Felix Fox (born May 25, 1876, Breslau, Germany – d. March 24, 1947, Boston, Massachusetts) was a German-born concert pianist and educator.
Mr. Fox studied piano with Carl Reinecke in Leipzig, and Hungarian-French pianist Isidor Philipp in Paris, and studied music theory with Salomon Jadassohn. Fox graduated from the Royal Conservatory of Music in Leipzig where he made his debut in 1896. He made his Paris debut in 1897, his Boston debut in 1898, and his London debut in 1907. Fox performed concerts with the New York Symphony Orchestra, the Philadelphia Orchestra, the Dannreuther String Quartet, the Boston Festival Orchestra, and the Boston Symphony Orchestra.

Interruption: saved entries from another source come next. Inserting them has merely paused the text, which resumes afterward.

theorem writeCtrl_inv {s : State} (v : HostWord) (h : Inv s) : Inv (writeCtrl s v) := by
  rcases writeCtrl_cases s v with ⟨_, _, _, heq⟩ | ⟨_, _, heq⟩ | ⟨hb, s', heq, hs'⟩ <;> rw [heq]
  · exact h.of_same_dev (closed_ok h.eng) rfl
  · exact h.of_same_dev (overrun_ok h.eng) rfl
  · have hidle := h.eng.idle_of_free hb
    have hmid : s'.eng.Ok ∧ s'.eng.ph = .idle ∧ s'.dev = s.dev := by
      rcases hs' with ⟨_, rfl⟩ | ⟨_, _, rfl⟩ | ⟨_, _, rfl⟩
      · exact ⟨h.eng, hidle, rfl⟩
      · exact ⟨opened_ok h.eng hb, rfl, rfl⟩
      · exact ⟨closed_ok h.eng, by simp [Engine.closed, hidle], rfl⟩
    obtain ⟨hok, hph, hdev⟩ := hmid
    exact h.of_same_dev (ok_of_idle_of_same hok hph hph rfl rfl rfl hok.txbuf hok.rxbuf) hdev

theorem writeReg_inv {s : State} (r : HostReg) (v : HostWord) (h : Inv s) : Inv (writeReg r v s) := by
  cases r <;> simp only [writeReg]
  case cmd => exact lockedWrite_inv h (accept_ok _ h.eng)
  case ctrl => exact writeCtrl_inv v h
  case npages | bankhi | addrhi | bank | deadline => exact lockedWrite_inv_of_same h rfl rfl rfl rfl h.eng.txbuf rfl
  case status | res | rxsum | rxcs | idx => exact h

theorem writeRegs_inv (ws : List (HostReg × HostWord)) : ∀ {s : State}, Inv s → Inv (writeRegs ws s) := by
  induction ws with
  | nil => exact id
  | cons w ws ih => exact fun h => ih (writeReg_inv w.1 w.2 h)

theorem writeNo_inv {s : State} (no : Nat) (v : HostWord) (h : Inv s) : Inv (writeNo no v s) := by
  unfold writeNo
  split
  · exact writeReg_inv _ v h
  · exact h

theorem writeTxbuf_inv {s : State} (k : Nat) (v : HostWord) (h : Inv s) : Inv (writeTxbuf k v s) := by
  unfold writeTxbuf
  split_ifs with hk
  · exact lockedWrite_inv_of_same h rfl rfl rfl rfl (write_wf _ h.eng.txbuf hk) rfl
  · exact h

theorem fillTxbuf_inv (bs : List Byte) : ∀ (k : Nat) {s : State}, Inv s → Inv (fillTxbuf k bs s) := by
  induction bs with
  | nil => exact fun _ _ => id
  | cons b bs ih => exact fun k _ h => ih (k + 1) (writeTxbuf_inv k _ h)

/-! ### The host's reads keep the invariant -/

/-- A host read changes the returned value and the counter of free values only (10_state R21; log 11, log 22). -/
theorem readReg_frame (r : HostReg) (s : State) : ∃ v n, readReg r s = { s with readData := v, free := n } := by
  unfold readReg
  split
  case h_9 => split_ifs <;> exact ⟨_, _, rfl⟩
  all_goals exact ⟨_, s.free, rfl⟩

theorem readNo_frame (no : Nat) (s : State) : ∃ v n, readNo no s = { s with readData := v, free := n } := by
  unfold readNo
  split
  · exact readReg_frame _ s
  · exact ⟨_, _, rfl⟩

theorem readTxbuf_frame {k : Nat} {s t : State} (h : readTxbuf k s = .next t) :
    ∃ v n, t = { s with readData := v, free := n } := by
  unfold readTxbuf at h
  split at h
  · split at h <;> cases h
    exact ⟨_, s.free, rfl⟩
  · cases h
    exact ⟨_, _, rfl⟩

theorem readRxbuf_frame {k : Nat} {s t : State} (h : readRxbuf k s = .next t) :
    ∃ v n, t = { s with readData := v, free := n } := by
  unfold readRxbuf at h
  split at h
  · split at h
    · cases h
      exact ⟨_, _, rfl⟩
    · split at h <;> cases h
      exact ⟨_, s.free, rfl⟩
  · cases h
    exact ⟨_, _, rfl⟩

/-! ### The other agents keep the invariant -/

theorem deviceSpan_lt {p n a : Nat} (h : a ∈ deviceSpan p n) : a < Config.memBytes := by
  obtain ⟨k, _, rfl⟩ := List.mem_map.1 h
  exact Nat.mod_lt _ (by decide)

/-- 46_device R261: what the responder writes stays within device memory. -/
theorem apply_mem_wf {d d' : Device} {i : Instr} {payload r : List Byte} (h : d.apply i payload = some (d', r))
    (hd : d.mem.wf Config.memBytes = true) : d'.mem.wf Config.memBytes = true := by
  cases i with
  | zw n bh ah =>
    cases h
    exact writeAt_wf _ _ hd fun c hc => deviceSpan_lt (List.of_mem_zip hc).1
  | zr n bh ah =>
    unfold Device.apply at h
    simp only at h
    split at h <;> cases h
    exact hd
  | vv | ns | br | brr | bs | be | bes | ber =>
    cases h
    exact hd

theorem respond_mem_wf {d d' : Device} {i : Instr} {payload r : List Byte} (h : d.respond i payload = some (d', r))
    (hd : d.mem.wf Config.memBytes = true) : d'.mem.wf Config.memBytes = true := by
  rcases respond_cases h with ⟨_, _, rfl, _⟩ | ⟨_, happly⟩
  · exact hd
  · exact apply_mem_wf happly hd

theorem reset_ok : Engine.reset.Ok :=
  ok_of_idle rfl rfl (fun h => by cases h) (fun h => absurd rfl h) (by decide) (Nat.zero_le _) rfl rfl

/-- Only the responder's step and the device's power cycle touch device memory. -/
theorem byteStep_dev {s t : State} (h : byteStep s = .next t) : t.dev = s.dev := by
  rcases byteStep_cases h with ⟨_, rfl⟩ | ⟨b, _, _, rfl⟩ | ⟨b, rest, _, _, rfl⟩ <;> rfl

theorem tick_dev {s t : State} (h : tick s = .next t) : t.dev = s.dev := by
  rcases tick_cases h with ⟨_, rfl⟩ | ⟨_, _, rfl⟩ | ⟨_, _, _, rfl⟩ | ⟨_, _, _, s1, hs1, rfl⟩
  · rfl
  · rfl
  · rfl
  · split_ifs <;> exact (byteStep_dev hs1 : s1.dev = s.dev)

theorem deviceStep_mem_wf {s t : State} (h : deviceStep s = .next t) (hs : s.dev.mem.wf Config.memBytes = true) :
    t.dev.mem.wf Config.memBytes = true := by
  rcases deviceStep_cases h with ⟨_, rfl⟩ | ⟨_, i, payload, rest, d, r, _, hr, rfl⟩
  · exact hs
  · exact respond_mem_wf hr hs

theorem envStep_mem_wf {e : EnvEvent} {s t : State} (h : envStep e s = .next t)
    (hs : s.dev.mem.wf Config.memBytes = true) : t.dev.mem.wf Config.memBytes = true := by
  cases e with
  | engine => rw [byteStep_dev h]; exact hs
  | device => exact deviceStep_mem_wf h hs
  | tick => rw [tick_dev h]; exact hs
  | powerCycle => cases h; rfl
  | reset => cases h; exact hs
  | peerSend b => cases h; unfold peerSend; split_ifs <;> exact hs
  | peerTake => cases h; unfold peerTake; split_ifs <;> exact hs
  | txFail => cases h; unfold txFail; split_ifs <;> exact hs
  | rxTimeout => cases h; unfold rxTimeout; split_ifs <;> exact hs

theorem Engine.Moves.ok {e e' : Engine} (hm : Engine.Moves e e') (h : e.Ok) : e'.Ok :=
  hm.keeps (P := Engine.Ok) (fun _ _ hstep => hstep.ok) h

theorem envStep_inv {e : EnvEvent} {s t : State} (hs : Inv s) (h : envStep e s = .next t) : Inv t := by
  refine ⟨?_, envStep_mem_wf h hs.mem⟩
  by_cases hr : e = .reset
  · subst hr
    cases h
    exact reset_ok
  · exact (envStep_movesTo hr h).eng.ok hs.eng

theorem autoStep_inv {s t : State} (hs : Inv s) (h : autoStep s = .next t) : Inv t := by
  refine ⟨(autoStep_movesTo h).eng.ok hs.eng, ?_⟩
  rcases autoStep_cases s with ⟨_, ha⟩ | ⟨_, _, ha⟩ | ⟨_, _, ha⟩ <;> rw [ha] at h
  · rw [byteStep_dev h]; exact hs.mem
  · exact deviceStep_mem_wf h hs.mem
  · rw [tick_dev h]; exact hs.mem

/-! ### Command lines and firmware calls keep the invariant -/

theorem pollStep_inv {s t : State} (hs : Inv s) (h : pollStep s = .next t) : Inv t := by
  rcases pollStep_cases h with ⟨e, rest, _, he⟩ | ⟨_, ha⟩
  · exact envStep_inv (s := s.putAgenda rest) (hs.of_same rfl rfl) he
  · exact autoStep_inv hs ha

theorem commandLine_inv {ws : List (HostReg × HostWord)} {sel : BitVec 4} {s t : State} (hs : Inv s)
    (h : commandLine ws sel s = .next t) : Inv t :=
  poll_keeps (P := Inv) (fun _ _ hu _ hstep => pollStep_inv hu hstep) _ _ _ (writeReg_inv _ _ (writeRegs_inv ws hs)) h

theorem exec_inv {i : Instr} {s t : State} (hs : Inv s) (h : exec i s = .next t) : Inv t :=
  commandLine_inv hs (exec_eq_commandLine i s ▸ h)

theorem startRead_inv {s : State} (start stop block : Int) (h : Inv s) : Inv (startRead start stop block s) := by
  unfold startRead
  split_ifs <;> exact h.of_same rfl rfl

theorem startWrite_inv {s : State} (data : List Byte) (start block : Int) (h : Inv s) :
    Inv (startWrite data start block s) := by
  unfold startWrite
  split_ifs <;> exact h.of_same rfl rfl

theorem nextElement_inv {s t : State} (hs : Inv s) (h : nextElement s = .next t) : Inv t := by
  unfold nextElement at h
  split at h
  · cases h
    exact hs
  · obtain ⟨s', hexec, ⟨_, rfl⟩ | ⟨_, bytes, _, rfl⟩⟩ := nextRead_cases h
    all_goals exact (exec_inv hs hexec).of_same rfl rfl
  · obtain ⟨s', hexec, ⟨_, rfl⟩ | ⟨_, rfl⟩⟩ := nextWrite_cases h
    all_goals exact (exec_inv (fillTxbuf_inv _ 0 hs) hexec).of_same rfl rfl

theorem runCommand_inv {header : List Byte} {s t : State} (hs : Inv s) (h : runCommand header s = .next t) :
    Inv t := by
  unfold runCommand at h
  split at h
  · exact exec_inv hs h
  · cases h

theorem hostStep_inv {e : HostEvent} {s t : State} (hs : Inv s) (h : hostStep e s = .next t) : Inv t := by
  cases e with
  | command header => exact runCommand_inv hs h
  | line l => exact commandLine_inv hs h
  | openLine | closeLine => cases h; exact writeCtrl_inv _ hs
  | write no v => cases h; exact writeNo_inv no v hs
  | read no =>
    cases h
    obtain ⟨v, n, heq⟩ := readNo_frame no s
    rw [heq]
    exact hs.of_same rfl rfl
  | writeTx k v => exact Host.Outcome.next.inj h ▸ writeTxbuf_inv k v hs
  | readTx k =>
    obtain ⟨v, n, rfl⟩ := readTxbuf_frame h
    exact hs.of_same rfl rfl
  | readRx k =>
    obtain ⟨v, n, rfl⟩ := readRxbuf_frame h
    exact hs.of_same rfl rfl
  | readRange start stop block => cases h; exact startRead_inv _ _ _ hs
  | writeRange data start block => cases h; exact startWrite_inv _ _ _ hs
  | nextElement => exact nextElement_inv hs h

theorem step_inv {s t : State} (hs : Inv s) (h : step s = .next t) : Inv t := by
  unfold step at h
  split at h
  · exact autoStep_inv hs h
  case h_2 e rest _ =>
    have hs' : Inv (s.putAgenda rest) := hs.of_same rfl rfl
    cases e with
    | host e => exact hostStep_inv hs' h
    | env e => exact envStep_inv hs' h

/-! ### The invariant: O43, O42, O44 -/

/-- Settles O43: the host's writes, its reads, and the moves of the other agents each keep the invariant. -/
theorem stepKeepsTheInvariant : Obligations.StepKeepsTheInvariant := fun _ _ hs h => step_inv hs h

theorem reset_inv : Inv State.reset := ⟨reset_ok, rfl⟩

/-- Settles O42: every register of the block is at rest, and no byte of the memories has a value. -/
theorem resetMeetsTheInvariant : Obligations.ResetMeetsTheInvariant := reset_inv

theorem runsTo_inv : ∀ (n : Nat) {s t : State}, Inv s → runsTo n s t → Inv t := by
  intro n
  induction n with
  | zero => rintro s t hs rfl; exact hs
  | succ n ih =>
    rintro s t hs ⟨u, hstep, hrun⟩
    exact ih (step_inv hs hstep) hrun

/-- Settles O44, by induction on the number of steps: the plan and the peer are no part of the invariant. -/
theorem reachableStatesMeetTheInvariant : Obligations.ReachableStatesMeetTheInvariant := by
  rintro t ⟨plan, peer, n, hrun⟩
  exact runsTo_inv n (s := { State.reset with agenda := plan, peer := peer }) (reset_inv.of_same rfl rfl) hrun

end Sys2Proof.Machine
end

section
/-! PROOFS. A command line leaves every register it does not name as it was, under any plan without a reset. -/

namespace Sys2Proof.Machine

/-! ### Polling, under a plan without a reset -/

/-- No reset is planned. -/
def NoReset (s : State) : Prop := ∀ e, .env e ∈ s.agenda → e ≠ .reset

/-- A polling step is made of the block's moves, and leaves the host's side alone. -/
theorem pollStep_moves {s t : State} (hn : NoReset s) (h : pollStep s = .next t) :
    Engine.Moves s.eng t.eng ∧ SameHostSide s t ∧ NoReset t := by
  rcases pollStep_cases h with ⟨e, rest, hagenda, henv⟩ | ⟨_, hauto⟩
  · have hm := envStep_movesTo (hn e (by simp [hagenda])) henv
    refine ⟨hm.eng, ⟨hm.host.fw, hm.host.fwOut, hm.host.fwEnd, hm.host.peer, hm.host.readData⟩, fun e' he' => ?_⟩
    rw [hm.agenda, putAgenda_agenda] at he'
    exact hn e' (by simp [hagenda, he'])
  · have hm := autoStep_movesTo hauto
    exact ⟨hm.eng, hm.host, fun e' he' => hn e' (hm.agenda ▸ he')⟩

/-- While the operation of `i` is in flight, the whole wait leaves alone what `i` does not name. -/
theorem poll_leaves {i : Instr} {s t : State} (n : Nat) (hn : NoReset s) (hrun : s.eng.Runs i)
    (h : poll n s = .next t) : Engine.Leaves i s.eng t.eng ∧ SameHostSide s t := by
  obtain ⟨_, _, hkept⟩ : NoReset t ∧ t.eng.Runs i ∧ Engine.Leaves i s.eng t.eng ∧ SameHostSide s t := by
    refine poll_keeps (P := fun u => NoReset u ∧ u.eng.Runs i ∧ Engine.Leaves i s.eng u.eng ∧ SameHostSide s u)
      ?_ n s t ⟨hn, hrun, .refl i _, .refl s⟩ h
    rintro u v ⟨hnu, hru, hlu, hsu⟩ _ hstep
    obtain ⟨hm, hs, hnv⟩ := pollStep_moves hnu hstep
    obtain ⟨hrv, hlv⟩ := hm.leaves hru
    exact ⟨hnv, hrv, hlu.trans hlv, hsu.trans hs⟩
  exact hkept

/-! ### Acceptance and the operand writes -/

theorem accept_leaves (i : Instr) (e : Engine) (sel : BitVec 4) : Engine.Leaves i e (e.accept sel) := by
  cases hr : e.refuses sel
  · rw [accept_accepted hr]
    exact leaves_hidden _ _ _ _ _ _ _ _ _ rfl
  · rw [accept_refused hr]
    exact leaves_hidden _ _ _ _ _ _ _ _ _ rfl

/-- A command line on an idle block, from the operand writes to its end (30_encoding R104). -/
theorem exec_leaves {i : Instr} {s t : State} (hb : s.eng.status.busy = false) (hph : s.eng.ph = .idle)
    (hn : NoReset s) (h : exec i s = .next t) :
    Engine.Leaves i (s.eng.withOperands i) t.eng ∧ SameHostSide s t := by
  rw [exec_free i hb, awaitIdle] at h
  have hacc := accept_leaves i (s.eng.withOperands i) (selector i)
  cases hr : (s.eng.withOperands i).refuses (selector i)
  · have hcmd : ((s.eng.withOperands i).accept (selector i)).command = some i := by
      rw [accept_accepted hr]
      exact command_withOperands ..
    obtain ⟨hleaves, hside⟩ := poll_leaves (s := s.putEng ((s.eng.withOperands i).accept (selector i))) _ hn
      (accepted_runs hr hcmd) h
    exact ⟨hacc.trans hleaves, hside.fw, hside.fwOut, hside.fwEnd, hside.peer, hside.readData⟩
  · rw [poll_idle _ (by rw [putEng_eng, accept_refused hr]; simpa using hph)] at h
    cases h
    exact ⟨hacc, rfl, rfl, rfl, rfl, rfl⟩

/-! 10_state R23 to R26: the operand writes change the operand registers only. -/

@[simp] theorem withOperands_deadline (e : Engine) (i : Instr) : (e.withOperands i).deadline = e.deadline := by
  cases i <;> rfl

@[simp] theorem withOperands_csumEnforce (e : Engine) (i : Instr) :
    (e.withOperands i).csumEnforce = e.csumEnforce := by
  cases i <;> rfl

Mr. Fox moved to Boston, Massachusetts in 1897, and in 1898 co-founded the Fox-Buonamici School of Pianoforte Playing with pianist Carlo Buonamici at 403 Marlborough Street in Boston's Back Bay. After Buonamici's death, in 1920, the school became the Felix Fox School of Pianoforte Playing. The school was closed in 1935.[9][10] Among Fox's students were the composer Miriam Gideon and pianist and educator Harrison Potter. Potter went on to teach at the Fox-Buonamici School. Fox also taught piano at Phillips Academy in Andover, Massachusetts in the 1920s.
Fox composed a number of songs and works for solo piano and also made transcriptions of works by composer and pianist Edward MacDowell. In 1917, Fox published 'The Boston Music Company Digest Of Piano Pieces: For The Left Hand Alone,' reprinted by Kessinger Publishing, LLC, in 2010.
In 1932, Fox began work on the operetta, The King Fishers in collaboration with noted Broadway tenor and lyricist George Mitchell. The King Fishers was copyrighted in 1933 and received its premiere by Boston's Repertory Theatre in 1934.
In 1935, Fox was named a Chevalier in the Legion of Honor for his service to French Music.